El maestro de las odas
tropicales caminaba rumbo al Palacio de Bellas Artes, disfrutando ser un
desconocido y a sabiendas que su presencia irradiaba fuerza. Su paso no era
apresurado, pues su eterna duda mística, le daba la potencia de la exactitud.
Yo era un adolecente de catorce años. Alocado e incapaz de controlar mi
energía. Él, un anciano niño, adolescente, eterno de vitalidad poética que
siempre colindaba con los extremos. Emanuel Carbalo, en sus “Protagonistas de
la Literatura Mexicana”, con su acostumbrado acierto lo ha considerado un
exagerado, pero eso me lleva a recordar una ocasión en que el maestro y yo
hablabamos de exageraciones y él me dijo: “Yo soy como es la vida. Si la vez
muy templada, allá tú y tus puntos de referencia. No le temas a la
exagereación, sí a la indiferencia”.
Su píel bronceada despedía
el aroma de la selva. Era un hombre de lima y guanábana. Siempre parecía
emergir de una catarata de aromas y colotres. Era un maestro en cuestiones de
vida, más allá de la Literatura y la pintura que tanto lo apasionaba. Él lo
sabía, se sabia. Atrapaba con los ojos, que resultaban abismo magnético, más
tarde sus palabras, eran vuelo sobre aquel abismo, seguridad y aventura... por
qué no: contradicción. Hablar con él era un peligro excitante, adrenalina,
belleza selvática y fluido energetico que se desbocaba en los ríos de su
energía.
Al final de cada frase,
atrapaba con el aura de su pensamiento. No eran sus ideas, sí su luz que se
transmutaba en ese torrente de frescura que emana de los pensamientos que han
horadado la tierra y ya son el líquido cristalino y potable que brota siendo
manantiales frescos.
Ya me perdí en divagaciones,
pero esa fue su ensañanza. “Un poeta no busca la exactitud, divaga. De pronto
sabe que ha llegado el momento exacto, eso que hemos definido inspíración”.
Regresemos al encuentro con el Maestro. Tres de la tarde, una hora ilusa,
primitiva, no apta para la soledad. Todo era silencio. ¡Tórrido silencio! La
ciudad seguía su trajín siendo perseguida por el chaneque del tiempo. Hubo paz
por un instante. Fue cuando nuestros ojos coincidieron después de mirar
fijamente a la musa que enfrenta el palacio. No me atreví a sostenerle la
vista. Era un hombre de poder. Un sacerdote de la fuerza, un oficiante de del sagfrado
rito de la creación... un chamán más allá de lo cualquier estudio cotidiano.
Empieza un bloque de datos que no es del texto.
-- ==== Sys2Proof/Tests/Slice0.lean ====
section
/-! SUPPORT. Tests: ill-formed commands are refused; single steps whose results the spec states; and, for the statements of
Certificates/Slice0, states and operands that meet their hypotheses (`met_`). Expected values are the spec's. -/

namespace Sys2Proof.Tests

open Sys2Proof Sys2Proof.Machine

-- one theorem at a time: each is small, and a thread for each would cost memory
set_option Elab.async false

/-- `c` completes at `s`, and `p` holds of the state after it. -/
def after (c : Instr) (s : State) (p : Sw → Bool) : Bool :=
  match exec c s with
  | .next t => p t.sw
  | _ => false

/-- The same for a property of the whole state. -/
def afterAll (c : Instr) (s : State) (p : State → Bool) : Bool :=
  match exec c s with
  | .next t => p t
  | _ => false

/-- `c` stops at `s` with the fault of an undefined use of rule `r`. -/
def stops (c : Instr) (s : State) (r : Nat) : Bool :=
  match exec c s with
  | .fault f => decide (f = .undefinedUse r)
  | _ => false

/-- The state after reset, changed in its switch. -/
def with_ (f : Sw → Sw) : State := State.reset.updSw f

/-- The same, changed in its root of trust. -/
def withSec (f : Sec → Sec) : State := State.reset.updSec f

/-- Port `p`, one lane wide, Up in `mode`. -/
def portAt (p mode : Nat) (x : PortSt) : Sw → Sw := fun s =>
  (s.wr L.linkPortWidth p 1).setPort p { x with st := .up, mode := mode, width := 1 }

/-- Tenancy `t` is Active. -/
def active (t : Nat) : Sw → Sw := fun s => s.setTen t { (s.tenSt t) with st := .active, open_ := [0, 1, 2, 3] }

/-! ### Well-formedness: one ill-formed command for each check -/

theorem test_wf_lex_longer_than_len :
    (Instr.lexWrite { by_ := .i3c, index := 0, sub := 1, seg := 0, op := 1, len := 1, value := [1, 2], tag := 0 }).wf = false := by
  decide +kernel
theorem test_wf_lex_over_64_kib :
    (Instr.lexRead { by_ := .i3c, index := 0, sub := 1, seg := 0, op := 0, len := 65537, value := [], tag := 0 }).wf = false := by
  decide +kernel
theorem test_wf_payload_not_whole_units : (Instr.hearthJobSubmit 0 (zeros 63)).wf = false := by decide +kernel
theorem test_wf_payload_over_64_units : (Instr.swageOpSubmit 0 (zeros 4160)).wf = false := by decide +kernel
theorem test_wf_line_offset : (Instr.linePortAccess 1 .read []).wf = false := by decide +kernel
theorem test_wf_line_write_length : (Instr.linePortAccess 0 (.write (zeros 63)) []).wf = false := by decide +kernel
theorem test_wf_merge_past_line : (Instr.linePortAccess 0 (.merge 63 (zeros 2)) []).wf = false := by decide +kernel
theorem test_wf_add_past_line : (Instr.linePortAccess 0 (.add 0 64 [0]) []).wf = false := by decide +kernel
theorem test_wf_patrol_offset : (Instr.patrolRead 32 []).wf = false := by decide +kernel
theorem test_wf_library_image : (Instr.libLoad (zeros 69301)).wf = false := by decide +kernel
theorem test_wf_image_piece : (Instr.imgDataWrite none (zeros 4095)).wf = false := by decide +kernel
theorem test_wf_debug_response : (Instr.dbgResponse .i3c (zeros 3733)).wf = false := by decide +kernel
theorem test_wf_accepts : (Instr.hearthJobSubmit 0 (zeros 64)).wf = true ∧ (Instr.patrolRead 64 []).wf = true := by
  decide +kernel
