/-- The field rule of each form: the C bit by R150, R197, R228 and R259; SETF by R199, R229 and R260; WBS by R150. -/
def Instr.fieldRule : Instr → FieldRule
  | .iadd _ | .iaddX _ | .isub _ | .isubX _ | .imul _ | .imulX _ | .imulh _ | .imulhX _ | .imad _ | .imin _
  | .iminX _ | .imax _ | .imaxX _ | .iabs _ | .and _ | .andX _ | .or _ | .orX _ | .xor _ | .xorX _ | .andn _
  | .andnX _ | .shl _ | .shlX _ | .shr _ | .shrX _ | .sar _ | .sarX _ | .popc _ | .clz _ | .brev _ | .bfx _ | .bfxX _
  | .bfi _ | .bfiX _ | .lea _ | .sel _ | .movi _ | .moviX _ | .fadd _ | .faddX _ | .fsub _ | .fsubX _ | .fmul _
  | .fmulX _ | .ffma _ | .fmin _ | .fmax _ | .frcp _ | .frsq _ | .fsqrt _ | .fexp2 _ | .flog2 _ | .fsin _ | .fcos _
  | .frnd _ | .fclass _ | .hadd2 _ | .hmul2 _ | .hfma2 _ | .badd2 _ | .bmul2 _ | .bfma2 _ | .mov _ | .movs _ | .f2i _
  | .i2f _ | .fcvt _ | .qpack _ | .qunpk _ | .shfl _ | .vote _ | .redg _ | .scang _ | .rdsr _ | .call _ | .callX _
  | .callx _ | .lds _ | .ldsX _ => ⟨true, .free, true⟩
  | .icmp _ | .icmpX _ | .fcmp _ | .wrsr _ | .nop _ | .bra _ | .braX _ | .brx _ | .ret _ | .land _ | .exit _
  | .yield _ | .tfence _ | .ld8 _ | .ld8X _ | .ld16 _ | .ld16X _ | .ld32 _ | .ld32X _ | .ld64 _ | .ld64X _ | .ld128 _
  | .ld128X _ | .ldlv _ | .ldp _ | .ldpX _ | .gath _ | .gathX _ | .brstk _ | .rcvpt _ | .rcvj _ | .scbwait _
  | .ldcoh _ | .stcoh _ | .mma8 _ | .bymix _ => ⟨true, .free, false⟩
  | .movts _ | .fence _ => ⟨true, .forbidden, false⟩
  | .dqpush _ | .st8 _ | .st8X _ | .st16 _ | .st16X _ | .st32 _ | .st32X _ | .st64 _ | .st64X _ | .st128 _
  | .st128X _ | .sts _ | .stsX _ | .stlv _ | .scat _ | .scatX _ | .cinv _ | .cflush _ | .ldfe _ | .ldfeX _ | .stef _
  | .stefX _ | .feset _ | .atom _ | .atcas _ | .red _ | .lr _ | .lrX _ | .sc _ | .tld _ | .tst _ | .fbopen _
  | .fbnext _ | .fbskip _ | .fbsave _ | .fbsaveX _ | .fbrest _ | .fbrestX _ | .collw _ | .launch _ | .tlbinvPage _
  | .tlbinvRange _ | .tlbinvVf _ | .icinv _ | .icinvAll _ | .reclaim _ => ⟨false, .free, false⟩
  | .dqpop _ => ⟨false, .free, true⟩
  | .bari _ | .bariX _ | .bara _ | .barad _ | .barw _ | .bart _ | .sync _ | .tzero _ | .tmma _ | .tmms _ | .tmmq _
  | .taccWr _ | .tgemm _ | .cpy _ | .cpym _ | .cpycv _ | .cpylb _ | .fbmeet _ | .fbjoin _ | .coll _ | .join _
  | .trap _ | .tret _ | .tretSkip _ | .tretTo _ | .tkill _ | .pwrhint _ => ⟨false, .forbidden, false⟩
  | .trdy _ | .twait _ => ⟨false, .needed, false⟩
  | .tacc _ | .taccXp _ | .taccScl _ => ⟨true, .forbidden, true⟩
  | .nopPair _ | .iaddPair _ | .isubPair _ | .imulPair _ | .iminPair _ | .imaxPair _ | .andPair _ | .orPair _
  | .xorPair _ | .andnPair _ | .shlPair _ | .shrPair _ | .sarPair _ | .faddPair _ | .fsubPair _ | .fmulPair _
  | .fminPair _ | .fmaxPair _ | .hadd2Pair _ | .hmul2Pair _ | .badd2Pair _ | .bmul2Pair _ | .movPair _ | .f2iPair _
  | .i2fPair _ | .issueCycle | .instructionFetchFill | .fixedLatencyWriteback | .flagCountDown | .fairnessTurn
  | .trapEntryDeferred | .trapLevelTimeout | .standpipeAnnounce | .homeRdu | .homeRdt | .homeRdo | .homeWrw
  | .homeAth | .homeWb | .homeDrop | .homeReclaim | .holderRecall | .recallRefusalExpiry | .holderFail
  | .reclassification | .hostCxlMemRead | .hostCxlMemWrite | .sumpWindowClose | .copyChannelStart | .copyArrival
  | .channelWptrUpdate | .copyFault | .matrixOpStart | .matrixOpComplete | .pumpStep | .selfTest | .tokenRefill
  | .tokenGrant | .powerMeasure | .persistBoundaryInterval | .workgroupPlace | .coresidentPlace | .priorityAging
  | .coresidentWithhold | .wayDrain | .workgroupRetire | .gridRetire | .collectiveComplete | .collectiveFault
  | .streamElementFault | .notPresentFault | .walkMissRecord | .quiesce | .trapQueueLogCopy | .framePoolRefill
  | .workgroupEvict | .groupEvict | .contextRestore | .rootlaunch | .rootlaunchProcess | .rootctlClearDrop
  | .dutyselWrite | .invctlPage | .invctlRange | .invctlVf | .invctlComplete | .fwctlWrite | .formatWindowChangeDone
  | .tqresp | .fpgrow | .pwrctlWrite | .tokcapWrite | .tokrateWrite | .registerWrite | .mailboxImage | .mailboxQuote
  | .mailboxKeyset | .mailboxUnknownCommand | .moduleReset | .functionLevelReset | .objectLoad | .thermalThrottle
  | .thermalShutdown | .linkDown | .registerParityError | .hostCxlCacheSnoop | .thermalThrottleEnd | .powerFail
  | .objectUnload => ⟨true, .forbidden, false⟩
Asustado caminé rumbo a la
Alameda. A mis espaldas sentí su presencia magnética. Él me dijo con
aristocrática sencillez. Acabamos de verle las nalgas a la mujer más bella de
México. Quiero ser tu maestro. Si lees a Pellicer debes estar bastante
confundido.
- ¿Cómo sabe que leo a
Pellicer?
- Traes bajo el brazo
“Esquemas para una oda tropical”.
No supe qué decirle, pero
sabía que mi amistad con ese gran maestro, sería eterna, pero ¿quién era?
Le pregunté cuál era su
ocupación. Me dijo que era diseñador de Nacimientos. Prometió explicarme
después. Sin que mediara algún trámite, me invitó a comer a la “Copa de Leche”.
La propuesta fue clara: hablemos de marmol y sangre. Tu nombre así lo dispone.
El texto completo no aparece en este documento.